BASE = "nvidia/Nemotron-3-Nano-Omni-30B-A3B-Reasoning"
ADAPTER = "Omartificial-Intelligence-Space/basira-omni-30b-v0.1"

bnb = BitsAndBytesConfig(
    load_in_4bit=True,
    bnb_4bit_quant_type="nf4",
    bnb_4bit_compute_dtype=torch.bfloat16,
    bnb_4bit_use_double_quant=True,
    llm_int8_skip_modules=[
        "vision_tower", "vision_model", "vision_embed_tokens",
        "audio_tower", "audio_model",
        "multi_modal_projector", "mm_projector",
        "mamba", "lm_head",
    ],
)

processor = AutoProcessor.from_pretrained(BASE, trust_remote_code=True)
base_model = AutoModelForCausalLM.from_pretrained(
    BASE,
    quantization_config=bnb,
    device_map="auto",
    trust_remote_code=True,
    torch_dtype=torch.bfloat16,
    attn_implementation="eager",
)
model = PeftModel.from_pretrained(base_model, ADAPTER)
model.eval()

# Inference
image = Image.open("your_image.jpg").convert("RGB")
question = "ما الذي يظهر في الصورة؟"  # "What appears in the image?"

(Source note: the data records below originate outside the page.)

-- ==== Sys2Proof/Machine/HostRun.lean ====
section
/-! DEFINITION. The meaning of each host step (spec/20_memory.md R26 to R33; spec/10_state.md R16). -/

namespace Sys2Proof.Machine

/-- The request that a pair of bytes makes (R33, rows U12_DEC and F12_DEC). -/
def PairOp.instr (op : PairOp) (b0 b1 : Byte) : Instr :=
  match op with
  | .u12Dec => .u12Dec b0 b1
  | .f12Dec => .f12Dec b0 b1

/-- The host writes a call's progress accumulator: not while the call is unfinished (R109). -/
def writeProgress (k processed total : Nat) (s : State) : Host.Outcome State Fault Refusal :=
  orRefuse .noSuchCall (s.calls[k]?) fun c =>
    if c.finished then
      .next (s.withCalls (s.calls.set k { c with processed := processed, total := total }))
    else .refused .heldByCall

/-- One host step, `rest` being what the host has left to do after it. Every step but an unreturned
`resume()` is done once. -/
def hostStep (h : HostStep) (rest : List HostStep) (s : State) :
    Host.Outcome State Fault Refusal :=
  let s' := s.withScript rest
  match h with
  | .request w => issue w s'
  | .newBytes bytes => .next (s'.withBytes (s.byteBufs ++ [bytes]))
  | .newNums nums => .next (s'.withNums (s.numBufs ++ [nums]))
  | .newText strings => .next (s'.withBytes (s.byteBufs ++ [joinText strings]))
  | .memWrite buf addr v => s'.hostWriteBytes buf (s'.putByte buf addr v)
  | .numWrite buf index v => s'.hostWriteNums buf (s'.putNum buf index v)
  | .sendByte buf addr =>
    orRefuse .outsideBuffer (s'.hostByte buf addr) fun r => issue (encode (.b64Dec r.1)) r.2
  | .sendPair op buf addr0 addr1 =>
    orRefuse .outsideBuffer (s'.hostByte buf addr0) fun r0 =>
      orRefuse .outsideBuffer (r0.2.hostByte buf addr1) fun r1 =>
        issue (encode (op.instr r0.1 r1.1)) r1.2
  | .sendNum buf index =>
    orRefuse .outsideBuffer (s'.hostNum buf index) fun r => issue (encode (.f12Enc r.1)) r.2
  | .takeByte buf addr =>
    s'.hostWriteBytes buf (s'.putByte buf addr ((dataOf s.rsp).extractLsb' 0 8))
  | .takePair buf offset => s'.hostWriteBytes buf (s'.putSlot buf offset (dataOf s.rsp))
  | .takeNum buf index => s'.hostWriteNums buf (s'.putNum buf index (dataOf s.rsp))
  | .startDecode input skipLineCount suspendCount =>
    startDecode input skipLineCount suspendCount s'
  | .startEncode input suspendCount => startEncode input suspendCount s'
  | .writeProgress k processed total => writeProgress k processed total s'
  | .resume k => resumeCall k rest s

/-- One step of a machine that is not marked faulted: the host does the next thing it has to do. -/
def hostNext (s : State) : Host.Outcome State Fault Refusal :=
  match s.script with
  | [] => .refused .noHostStep
  | h :: rest => hostStep h rest s

end Sys2Proof.Machine
end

conv = [{"role": "user", "content": [
    {"type": "image"},
    {"type": "text", "text": question},
]}]
prompt = processor.apply_chat_template(conv, tokenize=False, add_generation_prompt=True)
inputs = processor(text=prompt, images=image, return_tensors="pt").to(model.device)

# Filter processor extras the base LM doesn't accept
keep = {"input_ids", "attention_mask", "pixel_values"}
gen_inputs = {k: v for k, v in inputs.items() if k in keep}

with torch.no_grad():
    out = model.generate(**gen_inputs, max_new_tokens=384,
                         do_sample=False, repetition_penalty=1.05)

answer = processor.tokenizer.decode(
    out[0, inputs["input_ids"].shape[1]:], skip_special_tokens=True
)
print(answer)

⚠️ The model's outputs are wrapped in a chat-template structure like [{'type': 'text', 'text': '...'}] that it learned during training. Strip that wrapper at inference time if you want clean text.


Examples

Three sample image+question pairs from the held-out Pearl eval split, with model output (no ground truth shown — this is what the model produces).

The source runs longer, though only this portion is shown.